Decided April 26, 2004.
In an action to recover damages for personal injuries, the defendant JPM Contracting Corp. appeals from so much of an order of the Supreme Court, Queens County (Flug, J.), dated March 28, 2003, as denied its motion for summary judgment dismissing the complaint and all cross claims insofar as asserted against it.
Torino Bernstein, P.C., Mineola, N.Y. (Eva J. Tompkins of counsel), for appellant.
Glinkenhouse, Floumanhaft Queen, Cedarhurst, N.Y. (Alan Queen of counsel), for plaintiff-respondent.
Before: DAVID S. RITTER, J.P., HOWARD MILLER, SONDRA MILLER, STEPHEN G. CRANE, JJ.
DECISION ORDER
ORDERED that the order is reversed insofar as appealed from, on the law, with costs, the motion is granted, the complaint and all cross claims are dismissed insofar as asserted against the defendant JPM Contracting Corp., and the action against the remaining defendant is severed.
The seven-year-old plaintiff, Eve Cruz, injured her right ring finger when it become wedged between a barricade and the top of a fire hydrant. The defendant JPM Contracting Corp. (hereinafter JPM) allegedly left two metal barricades by a fire hydrant near the plaintiff's home. On the day of the accident, the plaintiff's friends moved the barricades so that one of them was leaning against the other above the fire hydrant. The plaintiff and her friends were sitting on various areas of the barricades, and when two of her friends got off, one of the barricades tilted, causing the injury.
To carry its burden of establishing a prima facie case on its motion for summary judgment, JPM was required to show that its negligence, if any, was not a substantial cause of the events which produced the injury ( see Derdiarian v.
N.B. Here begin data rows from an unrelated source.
-- ==== Sys2Proof/Machine/State.lean ====
section
/-! DEFINITION. The state of the CRYP block, of its controller, of its DMA agents and of the host that drives it
(spec/10_state.md R30 to R70), the records `faults` and `events`, the stops of the model, and the state after reset
(spec/70_reset_and_hazards.md R540, R541). State is plain data. -/

namespace Sys2Proof.Machine

open Sys2Proof.Config (Params)

/-- The model fault kinds of R501: what `raise Fault(k)` records. A model fault is no stop of the machine. -/
inductive FaultKind where
  | inFifoOverrun
  | outFifoUnderrun
  | keyWriteWhileBusy
  | ivWriteWhileBusy
  | ctxWriteWhileBusy
  | configWhileActive
  | phaseWhileActive
  | flushWhileBusy
  | keyNotPrepared
  | reservedConfig
  | busError
deriving DecidableEq, Repr

/-- The controller errors of R502. -/
inductive CtlError where
  | notConfigured
  | engineActive
  | busyKeyLoad
  | busyIVLoad
  | busyFlush
  | inputFull
  | outputEmpty
  | phaseOrder
  | phaseWhileActive
  | keyPrepRequired
  | keySizeMismatch
  | snapshotConsumed
  | saveInFinal
  | dmaConflict
  | drainTimeout
  | keyPrepTimeout
deriving DecidableEq, Repr

/-- The controller operations of R155, as `HostResult` names them. -/
inductive OpName where
  | configure | loadKey | loadIV | flushFIFOs | enable | disable | isBusy | pushWord | popWord
  | inputNotFull | inputEmpty | outputNotEmpty | outputFull | setPhase | save | restore
  | setInputDMA | setOutputDMA | setInterruptMask | readInterruptStatus
deriving DecidableEq, Repr

/-- The result of a controller operation (R155): `Ok()`, `Ok(Word)`, `Ok(ContextSnapshot)`, a Bool, a pair of Bools,
or `Err(e)`. -/
inductive OpResult where
  | ok
  | okWord (w : Word)
  | okSnapshot (snap : ContextSnapshot)
  | bool (b : Bool)
  | flags (inp : Bool) (out : Bool)
  | err (e : CtlError)
deriving DecidableEq, Repr

/-- The kinds of pass (R270). -/
inductive PassKind where
  | data | keyPrep | init | tag
deriving DecidableEq, Repr

/-- The pass in flight (R61); `data bo` will produce bo output words. The spec's None is Lean's `none`. -/
inductive Pass where
  | data (bo : Nat)
  | keyPrep
  | init
  | tag
deriving DecidableEq, Repr

/-- The two interrupt sources: IN, bit 0, and OUT, bit 1 (R503). -/
inductive Source where
  | input | output
deriving DecidableEq, Repr

/-- The entries of the event history (R282). -/
inductive Event where
  | notify (src : Source) (level : Bool)
  | dmaIn (w : Word)
  | dmaOut (w : Word)
  | passStart (kind : PassKind)
  | passDone (kind : PassKind)
  | abort (pass : Pass)
  | hostResult (op : OpName) (result : OpResult)
deriving DecidableEq, Repr

/-- The controller state `C` of R66. `outstanding` is a set of ids, held as the rising list of its elements. -/
structure Controller where
  cfg : Option EngineConfig
  tracker : Option Phase
  prepared : Bool
  keyPrepPending : Bool
  outstanding : List Nat
  nextId : Nat
deriving DecidableEq, Repr

/-- Whose turn it is in the total order of steps (R7, R109). -/
inductive Turn where
  | host | engine | dmaIn | dmaOut
deriving DecidableEq, Repr

/-- One line of the host's program (R9, R157, R158). `setb`, `clrb` and `poll` are the data-dependent
pseudo-instructions of R158; `wrOr`, `wrAnd` and `pollTest` are what is left of one after its first transaction.
`restoreHeld` is `restore s, [..]` of R159, which names a snapshot the host holds. `blockReset` is the external reset
of R540. -/
inductive Line where
  | record (r : Record)
  | setb (off : BitVec 8) (m : Word)
  | clrb (off : BitVec 8) (m : Word)
  | poll (off : BitVec 8) (m v : Word) (n : Nat)
  | wrOr (off : BitVec 8) (m : Word)
  | wrAnd (off : BitVec 8) (m : Word)
  | pollTest (off : BitVec 8) (m v : Word) (left seen : Nat)
  | restoreHeld (id : Nat) (key : List WordPair)
  | blockReset
deriving DecidableEq, Repr

/-- The whole machine. Each field's rule stands beside it; INVENTORY.md lists them with their reset values. -/
structure State where
  /-- the parameters of R5, which no step changes -/
  params : Params
  /-- CR, the stored bits (R32) -/
  cr : Word
  /-- DMACR (R49) -/
  dmacr : Word
  /-- IMSCR (R50) -/
  imscr : Word
  /-- K[0..7] (R53) -/
  key : Vector Word 8
  /-- IV[0..3] (R55) -/
  iv : Vector Word 4
  /-- CSW[0..7] (R56) -/
  csw : Vector Word 8
  /-- CSF[0..7] (R57) -/
  csf : Vector Word 8
  /-- the input FIFO, oldest word first (R58) -/
  inQ : List Word
  /-- the output FIFO, oldest word first (R59) -/
  outQ : List Word
  /-- SR.BUSY (R61) -/
  busy : Bool
  /-- the pass in flight (R61) -/
  pass : Option Pass
  /-- the input words the pass consumed (R61) -/
  inflight : List Word
  /-- a key preparation pass completed for the current key and key size (R62) -/
  decKeyReady : Bool
  /-- the tag pass of the current Final phase has completed (R63) -/
  finalDone : Bool
  /-- the sticky set of model faults, held as the list of its elements in code order (R64) -/
  faults : List FaultKind
  /-- the event history (R65) -/
  events : List Event
  /-- the controller state (R66) -/
  ctl : Controller
  /-- the DMA-in agent's source stream (R280) -/
  src : List Word
  /-- the DMA-out agent's sink (R281) -/
  snk : List Word
  /-- what is left of the host's program (R9, R557) -/
  prog : List Line
  /-- the values the host's bus reads returned, oldest first (R225, R557) -/
  reads : List Word
  /-- the `ok` values the polls of the host's program have bound, oldest first (R158) -/
  oks : List Bool
  /-- the snapshots the host holds in its own memory, as save() returned them (R67, R106) -/
  snaps : List ContextSnapshot
  /-- the model's own: the schedule still to come (R109; log entry 3) -/
  sched : List Turn
  /-- the model's own: how many values `draw()` has given (R13; log entry 5) -/
  draws : Nat
deriving DecidableEq, Repr

/-- The machine's stops of the kind fault. -/
inductive Fault where
  /-- Raised by `step` when the run has ended as R557 says: the schedule and the host's program are exhausted and no
  engine step is enabled. A DMA step may still be enabled then: that the model stops the DMA agents where the schedule
  ends is its choice, which R557 allows (DESIGN CHOICE, log entry 10). Safe: a longer schedule gives them their turns. -/
  | endOfRun
deriving DecidableEq, Repr

/-- The machine's stops of the kind refusal. -/
inductive Refusal where
  /-- Raised by an arm of `exec` for an instruction that has no meaning. No arm of this model raises it. Safe. -/
  | notModelled (mnemonic : String)
  /-- Raised by the rows OP-RESERVED: the operation codes 20 to 31, which a model refuses (R148 (d)). Safe. -/
  | reservedOperation
  /-- Raised by `step` for a configure record whose word holds a reserved mode code or AES key size: no EngineConfig has
  one (R68, R148 (a), R153), and a configuration outside R2 is refused before it runs (R159). Safe. -/
  | noSuchConfiguration
deriving DecidableEq, Repr

/-- The controller right after reset (R541). -/
def Controller.reset : Controller :=
  { cfg := none, tracker := none, prepared := false, keyPrepPending := false, outstanding := [], nextId := 0 }

/-- The machine right after reset (R540, R541). The parameters stand at their reference values (log entries 1 and 2),
the program and the DMA source are empty, and the model's own fields start at nothing (log entries 3, 5 and 9). -/
def State.reset : State :=
  { params := Config.Params.reference
    cr := 0
    dmacr := 0
    imscr := 0
    key := Vector.replicate 8 0
    iv := Vector.replicate 4 0
    csw := Vector.replicate 8 0
    csf := Vector.replicate 8 0
    inQ := []
    outQ := []
    busy := false
    pass := none
    inflight := []
    decKeyReady := false
    finalDone := false
    faults := []
    events := []
    ctl := Controller.reset
    src := []
    snk := []
    prog := []
    reads := []
    oks := []
    snaps := []
    sched := []
    draws := 0 }

end Sys2Proof.Machine
end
Felix Contr. Corp., 51 N.Y.2d 308, 315). Although "issues of proximate cause are generally fact matters to be resolved by a jury" ( Benitez v. New York City Bd. of Educ., 73 N.Y.2d 650, 659), "[t]here are certain instances * * * where only one conclusion may be drawn from the established facts and * * * the question of legal cause may be decided as a matter of law" ( Derdiarian v. Felix Contr. Corp., supra at 315; see Ramirez v. Velarde, 248 A.D.2d 697).
Here, assuming that JPM negligently left the barricades at the accident site, JPM carried its burden as a matter of law ( see Zuckerman v. City of New York, 49 N.Y.2d 557, 562-563), as the actions of the plaintiff and other children were a superseding cause of her injury. In opposition, the plaintiff failed to raise a triable issue of fact. The children's acts "constituted a superseding cause which so attenuated any alleged negligence by [JPM] from the ultimate injury that the imposition of liability would be unreasonable under the circumstances" ( Dantzler v. New York City Hous. Auth., 269 A.D.2d 420; see Barth v. City of New York, 307 A.D.2d 943, 944, lv denied 1 N.Y.3d 506; Clark v. New York City Hous. Auth., 277 A.D.2d 338, 339). Accordingly, the Supreme Court should have granted JPM's motion for summary judgment.
RITTER, J.P., H. MILLER, S. MILLER and CRANE, JJ., concur.